Morgan’s Story
Morgan’s Story
My name is Morgan. I have been with my husband for almost 15 years and we have been married for almost eight. After we had been married for two years we decided to try to grow our family. My maternal aunt suffered from infertility, and my maternal uncle and his wife struggled with infertility as well. I was very nervous when we started to try to conceive because I felt like the cloud of infertility was hanging over us. I was shocked when we got pregnant in our first cycle, and doubly shocked when we learned we were pregnant with spontaneous twins. When our sons were about 18 months old, we decided it was time to add to our family. We didn’t think it was a matter of if it would happen, but when. I didn’t know that there was a thing called secondary infertility.
We kept trying for about 9 months before we consulted a doctor. All of my blood work came back normal, except my AMH (anti-mullerian hormone) levels were slightly elevated. They said that combined with my irregular cycles, I most likely had polycystic ovaries. We decided to go to The Cooper Institute for Reproductive Hormonal Disorders and saw Dr. Jerome Check. After 15 months, 4 cycles of clomid and 3 rounds of IUI, we were finally pregnant. During my routine first trimester blood work, we found that my progesterone levels were not holding and were dropping to levels that almost could not sustain my pregnancy. I was already taking progesterone 5 times a day (pills and 3 suppositories) so I had to begin taking progesterone injections into my lower back each day to maintain the lowest acceptable levels in order to keep my baby. I began to wean off of the progesterone at 12 weeks and I was fully off of everything at 20 weeks. My regular OB said she had never seen anyone on so much progesterone.
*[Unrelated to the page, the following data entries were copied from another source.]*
-- ==== Sys2Proof/Machine/Net.lean ====
section
/-! DEFINITION. Ethernet ports, host frames and the MDIO frame (R297, R382 to R391, R394, R396, R405, R406, R408). Port 4 is
the management port. -/
namespace Sys2Proof.Machine

/-! ### Initiators of the units that reach memory (R454) -/

def decSrc (p : Nat) : Src := ⟨Fin.ofNat 128 (0x40 + p % 16), false⟩
def encSrc (p : Nat) : Src := ⟨Fin.ofNat 128 (0x50 + p % 8), false⟩
def intakeSrc : Src := ⟨0x70, false⟩
def dravioSrc : Src := ⟨0x71, false⟩
def touchSrc : Src := ⟨0x72, false⟩
def audioSrc : Src := ⟨0x73, false⟩
def timeSrc : Src := ⟨0x74, false⟩
def bootSrc : Src := ⟨0x7D, true⟩

/-! ### Records (R405) -/

def State.timeRec (s : State) (cls code a2 : Nat) (lim : Option Nat := none) : State :=
  s.raise cls (keyAddr F.TIME_STATUS_SERVO.key) a2 (7 + 0x100 * code) lim

def State.portRec (s : State) (cls p code : Nat) (lim : Option Nat := none) : State :=
  s.raise cls (keyAddr (if p < 4 then (F.PORT_CFG_EN p).key else F.TIME_MGMT_CFG_EN.key)) 0 (p % 8 + 0x100 * code) lim

/-- A record about a frame of a port, or of no port that the part has (R405). -/
def State.frameRec (s : State) (cls p code : Nat) (lim : Option Nat := none) : State :=
  if p ≤ 4 then s.portRec cls p code lim else s.timeRec cls code 0 lim

/-! ### Lengths and checksums of a frame (R297) -/

/-- Bytes `v` put into a frame at offset `o`. -/
def setAt (b : List Byte) (o : Nat) (v : List Byte) : List Byte := slice b 0 o ++ v ++ b.drop (o + v.length)

/-- Offset of the Ethertype after the 802.1Q and 802.1ad tags (R269, R386). -/
def skipTags (b : List Byte) : Nat → Nat → Nat
  | 0, o => o
  | n + 1, o => let t := beNat (slice b o 2); if t = 0x8100 || t = 0x88A8 then skipTags b n (o + 4) else o

def typeAt (b : List Byte) : Nat := skipTags b (b.length / 4 + 1) 12

/-- Sum of the 16-bit words of a byte string, the last odd byte padded with zero. -/
def wordSum : List Byte → Nat
  | [] => 0
  | [a] => a.toNat * 256
  | a :: b :: r => a.toNat * 256 + b.toNat + wordSum r

/-- A sum folded to 16 bits in ones' complement arithmetic. -/
def fold16 (n : Nat) : Nat := iter (fun n => n % 65536 + n / 65536) 4 n

/-- The Internet checksum of a sum of words. -/
def inetSum (n : Nat) : Nat := 65535 - fold16 n

/-- Where the parts of an IP packet in a frame lie: IPv6, offset of the IP header, its length, the protocol. -/
structure IpAt where
  v6 : Bool
  at_ : Nat
  hlen : Nat
  proto : Nat
deriving DecidableEq, Repr

/-- The IP header of a frame, if its Ethertype announces one. -/
def ipAt (b : List Byte) : Option IpAt :=
  let o := typeAt b
  match beNat (slice b o 2) with
  | 0x0800 => some ⟨false, o + 2, 4 * ((beNat (slice b (o + 2) 1)) % 16), beNat (slice b (o + 11) 1)⟩
  | 0x86DD => some ⟨true, o + 2, 40, beNat (slice b (o + 8) 1)⟩
  | _ => none

/-- Sum of the pseudo-header and of the UDP datagram of `n` bytes at the end of the IP header. -/
def udpSum (b : List Byte) (i : IpAt) (n : Nat) : Nat :=
  wordSum (if i.v6 then slice b (i.at_ + 8) 32 else slice b (i.at_ + 12) 8) + 17 + n + wordSum (slice b (i.at_ + i.hlen) n)

/-- Lengths and checksums filled in: IPv4 total length and header checksum, or IPv6 payload length, and the UDP length
and checksum (R297). -/
def completeFrame (b : List Byte) : List Byte :=
  match ipAt b with
  | none => b
  | some i =>
    let b := if i.v6 then setAt b (i.at_ + 4) (beBytes (b.length - i.at_ - 40) 2)
      else
        let c := setAt (setAt b (i.at_ + 2) (beBytes (b.length - i.at_) 2)) (i.at_ + 10) [0, 0]
        setAt c (i.at_ + 10) (beBytes (inetSum (wordSum (slice c i.at_ i.hlen))) 2)
    if i.proto = 17 then
      let u := i.at_ + i.hlen
      let n := b.length - u
      let c := setAt (setAt b (u + 4) (beBytes n 2)) (u + 6) [0, 0]
      let k := inetSum (udpSum c i n)
      setAt c (u + 6) (beBytes (if k = 0 then 65535 else k) 2)
    else b

/-- A request or packet template (R297): port, sender SSRC and header, when HLEN and PORT are in range. -/
def State.template (s : State) (src : Src) (at_ : Nat) : Option (Nat × Nat × List Byte) × State :=
  match s.unitRead src (at_ * 256) 128 with
  | (none, s) => (none, s)
  | (some b, s) =>
    let h := leNat (slice b 0 1)
    let p := leNat (slice b 1 1)
    (if 42 ≤ h && h ≤ 86 && p ≤ 3 then some (p, beNat (slice b 4 4), slice b 8 h) else none, s)

/-! ### Transmit queues (R384, R387 to R389) -/

/-- The port sends: a data port that is up, or the management port when it is on. -/
def State.portIsUp (s : State) (p : Nat) : Bool :=
  if p < 4 then p < s.nPorts && s.on (F.PORT_STATUS_LINK p) else s.on F.TIME_MGMT_CFG_EN

/-- A completion of a host entry (R389). -/
def State.txDone (s : State) (cookie p status epoch ts : Nat) : State :=
  let e := leBytes cookie 8 ++ leBytes p 1 ++ leBytes status 1 ++ leBytes epoch 1 ++ slice [] 0 5 ++ leBytes ts 8 ++ slice [] 0 8
  let (st, s) := if s.on F.TIME_TXDONE_EN then s.ringPost timeSrc (s.get F.TIME_TXDONE_RING) e else (1, s)
  if st = 0 then s else (s.bump F.TIME_RING_DROP).frameRec 0x6D p 2

/-- A frame is not sent because its port is down (R384, R388). -/
def State.frameLost (s : State) (p : Nat) (f : TxFrame) : State :=
  match f.from_ with
  | .keypic _ => s
  | .media c _ => s.bump (if ctxLayout s.regs (F.CTXV_PT c).key = 3 then F.CTXT_PORT_DROP c else F.CTXV_PORT_DROP c)
  | .host cookie _ _ => s.txDone cookie p 1 0 0

/-- A frame is queued at a port (R384, R387). -/
def State.enqueue (s : State) (p : Nat) (f : TxFrame) : State :=
  if s.portIsUp p then
    { s with net := { s.net with queues := tabSet s.net.queues p (tabGet [] s.net.queues p ++ [f]) } }
  else s.frameLost p f

/-- A port goes down: what is queued for it is dropped (R384). -/
def State.flushPort (s : State) (p : Nat) : State :=
  let q := tabGet [] s.net.queues p
  q.foldl (fun s f => s.frameLost p f) { s with net := { s.net with queues := tabErase s.net.queues p } }

/-- A frame may leave now: PACE holds none back (R324). -/
def State.mayLeave (s : State) (f : TxFrame) : Bool :=
  match f.from_ with
  | .media c n => (tabGet 0 s.net.pace (2 * c + n)) ≤ s.time.pix
  | _ => true

/-- The frame that a port sends next: the first that may leave in its highest queue (R387). -/
def State.nextFrame (s : State) (p : Nat) : Option TxFrame :=
  let q := tabGet [] s.net.queues p
  [1, 2, 3, 4].findSome? (fun k => q.find? (fun f => f.q = k && s.mayLeave f))

/-- One-step insertion at PTP offset `o` (R396). -/
def oneStep (b : List Byte) (o ts : Nat) : List Byte :=
  match leNat (slice b o 1) % 16 with
  | 0 => setAt b (o + 34) (beBytes (ts / 1000000000) 6 ++ beBytes (ts % 1000000000) 4)
  | 3 => setAt b (o + 8) (beBytes ((beNat (slice b (o + 8) 8) + ts * 65536) % 2 ^ 64) 8)
  | _ => b

/-- Transmit timestamp of a frame that leaves port `p` now (R391, R394). -/
def State.txStamp (s : State) (p : Nat) : Nat :=
  if p < 4 then uint 64 ((s.time64 : Int) + s.getI (F.PORT_TS_TX_LAT p)) else s.time64 / 8 * 8

/-- ETH_TX_FRAME: port `p` sends its next frame (R387, R389, R394, R396), not while NET is lost (R509). -/
def State.ethTx (s : State) (p : Nat) : State :=
  if !s.portIsUp p || s.netLost then s else
  match s.nextFrame p with
  | none => s
  | some f =>
    let ts := s.txStamp p
    let b := match f.from_ with
      | .host _ fl o =>
        let b := if bitAt fl 1 then oneStep f.bytes o ts else f.bytes
        if bitAt fl 2 then completeFrame b else b
      | _ => f.bytes
    let s := { s with net := { s.net with queues := tabSet s.net.queues p ((tabGet [] s.net.queues p).erase f), sent := tabSet s.net.sent p b } }
    let s := if p < 4 then s.bump (F.PORT_TX_FRAMES p) else s
    match f.from_ with
    | .host cookie fl _ => if bitAt fl 0 then s.txDone cookie p 0 (s.get F.TIME_STATUS_EPOCH) ts else s
    | .media c n =>
      let pace := if ctxLayout s.regs (F.CTXV_PT c).key = 1 then s.get (F.CTXV_PACE c) else 0
      if pace = 0 then s
      else { s with net := { s.net with pace := tabSet s.net.pace (2 * c + n) (s.time.pix + divUp (f.bytes.length * 8 * 1200) pace) } }
    | .keypic _ => s

def execEthTxFrame (t : Nat) (p : Fin 5) (s : State) : Host.Outcome State Fault Refusal := .next ((s.advance t).ethTx p.val)

/-! ### Host entries (R388) -/

/-- HOSTTX_ENTRY: the next entry of the host transmit ring. -/
def State.hostEntry (s : State) : State :=
  if !s.on F.TIME_HOSTTX_EN then s else
  let r := s.get F.TIME_HOSTTX_RING
  if s.ringSize r != 32 then s.timeRec 0x6C 2 0 (some 2)
  else match s.ringTake timeSrc r with
    | (0, e, s) =>
      let len := leNat (slice e 8 2)
      let p := leNat (slice e 10 1)
      let fl := leNat (slice e 11 1)
      let cookie := leNat (slice e 16 8)
      if 4 < p || len < 60 || (if p = 4 then 1514 else 9212) < len || (p = 4 && bitAt fl 1) then
        (s.frameRec 0x6C p 1).txDone cookie p 2 0 0
      else if !s.portIsUp p then s.txDone cookie p 1 0 0
      else match s.unitRead timeSrc (leNat (slice e 0 8)) len with
        | (none, s) => s.txDone cookie p 2 0 0
        | (some b, s) => s.enqueue p ⟨if fl % 4 = 0 then 4 else 1, .host cookie fl (leNat (slice e 12 2)), b⟩
    | (_, _, s) => s

def execHosttxEntry (t : Nat) (s : State) : Host.Outcome State Fault Refusal := .next (s.advance t).hostEntry

/-! ### Port and management configuration (R383, R384, R391, R406, R408) -/

/-- A MAC address in registers that is zero or has its group bit set (R383). -/
def badMac (lo hi : Nat) : Bool := (lo = 0 && hi = 0) || bitAt lo 0

/-- Port `p` stops: it is no longer up. -/
def State.portStop (s : State) (p : Nat) : State :=
  if s.on (F.PORT_STATUS_LINK p) then ((s.putB (F.PORT_STATUS_LINK p) false).bump (F.PORT_DOWN_COUNT p)).flushPort p else s

/-- A write of CFG of data port `p` (R383, R408). -/
def State.wrPortCfg (s : State) (p : Nat) (v : Word) : State :=
  let n := v.toNat
  let s := (s.putB (F.PORT_CFG_MC_ALL p) (bitAt n 3)).putB (F.PORT_CFG_BCAST p) (bitAt n 4)
  if s.on (F.PORT_CFG_EN p) then
    (if bitAt n 0 then s
     else ((s.portStop p).putB (F.PORT_CFG_EN p) false).setReg (F.PORT_STATUS_LINK p).key 0)
  else
    let s := ((s.putB (F.PORT_CFG_SPEED p) (bitAt n 1)).putB (F.PORT_CFG_FEC p) (bitAt n 2)).putB (F.PORT_CFG_PTP p) (bitAt n 5)
    if !bitAt n 0 then s
    else if badMac (s.get (F.PORT_MAC_LO p)) (s.get (F.PORT_MAC_HI p)) then s.portRec 0x62 p 1
    else if bitAt n 2 && bitAt n 1 then s.portRec 0x62 p 2
    else { s.putB (F.PORT_CFG_EN p) true with net := { s.net with since := tabSet s.net.since p s.time.pix } }

def execPortEnable (i : Initiator) (p : Fin 4) (v : Word) (s : State) : Host.Outcome State Fault Refusal :=
  .next (s.asWrite i (F.PORT_CFG_EN p.val).key v (fun s => s.wrPortCfg p.val v))

/-- A write of a MAC address word of a data port: only while EN is 0 (R383). -/
def State.wrPortMac (s : State) (p : Nat) (hi : Bool) (v : Word) : State :=
  if s.on (F.PORT_CFG_EN p) then s
  else if hi then s.put (F.PORT_MAC_HI p) v.toNat else s.put (F.PORT_MAC_LO p) v.toNat

/-- PORT_UP: block lock, FEC alignment where FEC is on, and the absence of faults have held for 10 ms, which no port can claim
earlier than 10 ms after its enabling or its last loss (R384). -/
def State.portComesUp (s : State) (p : Nat) : State :=
  if s.on (F.PORT_CFG_EN p) && !s.on (F.PORT_STATUS_LINK p) && p < s.nPorts && tabGet 0 s.net.since p + 10 * clkMs ≤ s.time.pix then
    let s := s.setReg (F.PORT_STATUS_LINK p).key (if s.on (F.PORT_CFG_FEC p) then 7#32 else 3#32)
    s.portRec 0x61 p (s.get (F.PORT_CFG_SPEED p))
  else s

def execPortUp (t : Nat) (p : Fin 4) (s : State) : Host.Outcome State Fault Refusal := .next ((s.advance t).portComesUp p.val)

/-- PORT_DOWN with cause code 1 to 4: what R384 asks of a port that is on fails, and its 10 ms begin anew; a port that is up goes
down. -/
def State.portGoesDown (s : State) (p code : Nat) : State :=
  if !s.on (F.PORT_CFG_EN p) then s else
  let up := s.on (F.PORT_STATUS_LINK p)
  let s := s.portStop p
  let s := { s with net := { s.net with since := tabSet s.net.since p s.time.pix } }
  let s := match code with
    | 1 => ((s.putB (F.PORT_STATUS_BLOCK_LOCK p) false).putB (F.PORT_STATUS_FEC_LOCK p) false).putB (F.PORT_STATUS_LOCAL_FAULT p) true
    | 2 => ((s.putB (F.PORT_STATUS_BLOCK_LOCK p) false).putB (F.PORT_STATUS_FEC_LOCK p) false).putB (F.PORT_STATUS_LOCAL_FAULT p) true
    | 3 => s.putB (F.PORT_STATUS_REMOTE_FAULT p) true
    | _ => s.putB (F.PORT_STATUS_FEC_LOCK p) false
  if up then s.portRec 0x60 p code else s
During those 15 months I felt like such a failure. My body had already carried twins and then suddenly I couldn’t even get pregnant. Then once I finally was, I didn’t know if I could stay pregnant. And during all of this, I was still a mom to two wonderful boys, and I felt like I was failing them too. I feel like I don’t even know who or what I’m looking at when I look back at photos of my sons from that time. I missed out on 15 months of their lives because I was so preoccupied with doctors appointments, blood work, ultrasounds and not breaking down at every possible moment. I’ll never be able to fully describe it, but my heart sinks each time I think of it. I can’t help but cry and wonder why I wasn’t emotionally stronger for them. One of the biggest regrets of my life is how much of theirs that I feel like I missed out on. If I could go back I would still do everything that I did to have our daughter, but I would have done more to be present with my sons. In gaining our daughter, I felt like I had lost something of them that I’ll never get back.
The hardest part of secondary infertility was feeling that I didn’t belong anywhere. I never felt like I had a right to be sad or to have my heart ache, because at least I had kids. I didn’t know who to talk to because I didn’t know anyone who had gone through this. I felt like no one would understand why I was so sad all of the time. I felt like I should have just been happy with what I had because that was still more than what others get.
At the time, I constantly made myself feel like that my feelings of inadequacy and sadness were invalid because others were struggling “more” than I was, and it was a heavy burden to carry. I was constantly comparing myself to other women that were dealing with infertility. It would make me feel guilty for feeling sad, and which made me spiral down even more. It took me a long time to come to the realization that my situation was not better or worse than anyone else’s, it was just different. Every woman’s infertility struggles are their own and it is important that we support each other.
The families that struggle with secondary infertility need a voice and a community just like those who struggle with primary infertility. I had never gone through such a time where I constantly felt horrible at every moment. I felt sad. I felt hopeless. I felt guilty. Along with my husband, there were three amazing women who I was able to confide in. They carried me through and supported me and I knew they were always there for me. I’ll never be able to repay them for that.
I hope that by sharing my story, others dealing with secondary infertility will feel like they aren’t alone. That’s all I ever wanted, because infertility of any kind is lonely. But none of us who struggle with this are alone. I am here, and I know now there are many others like me.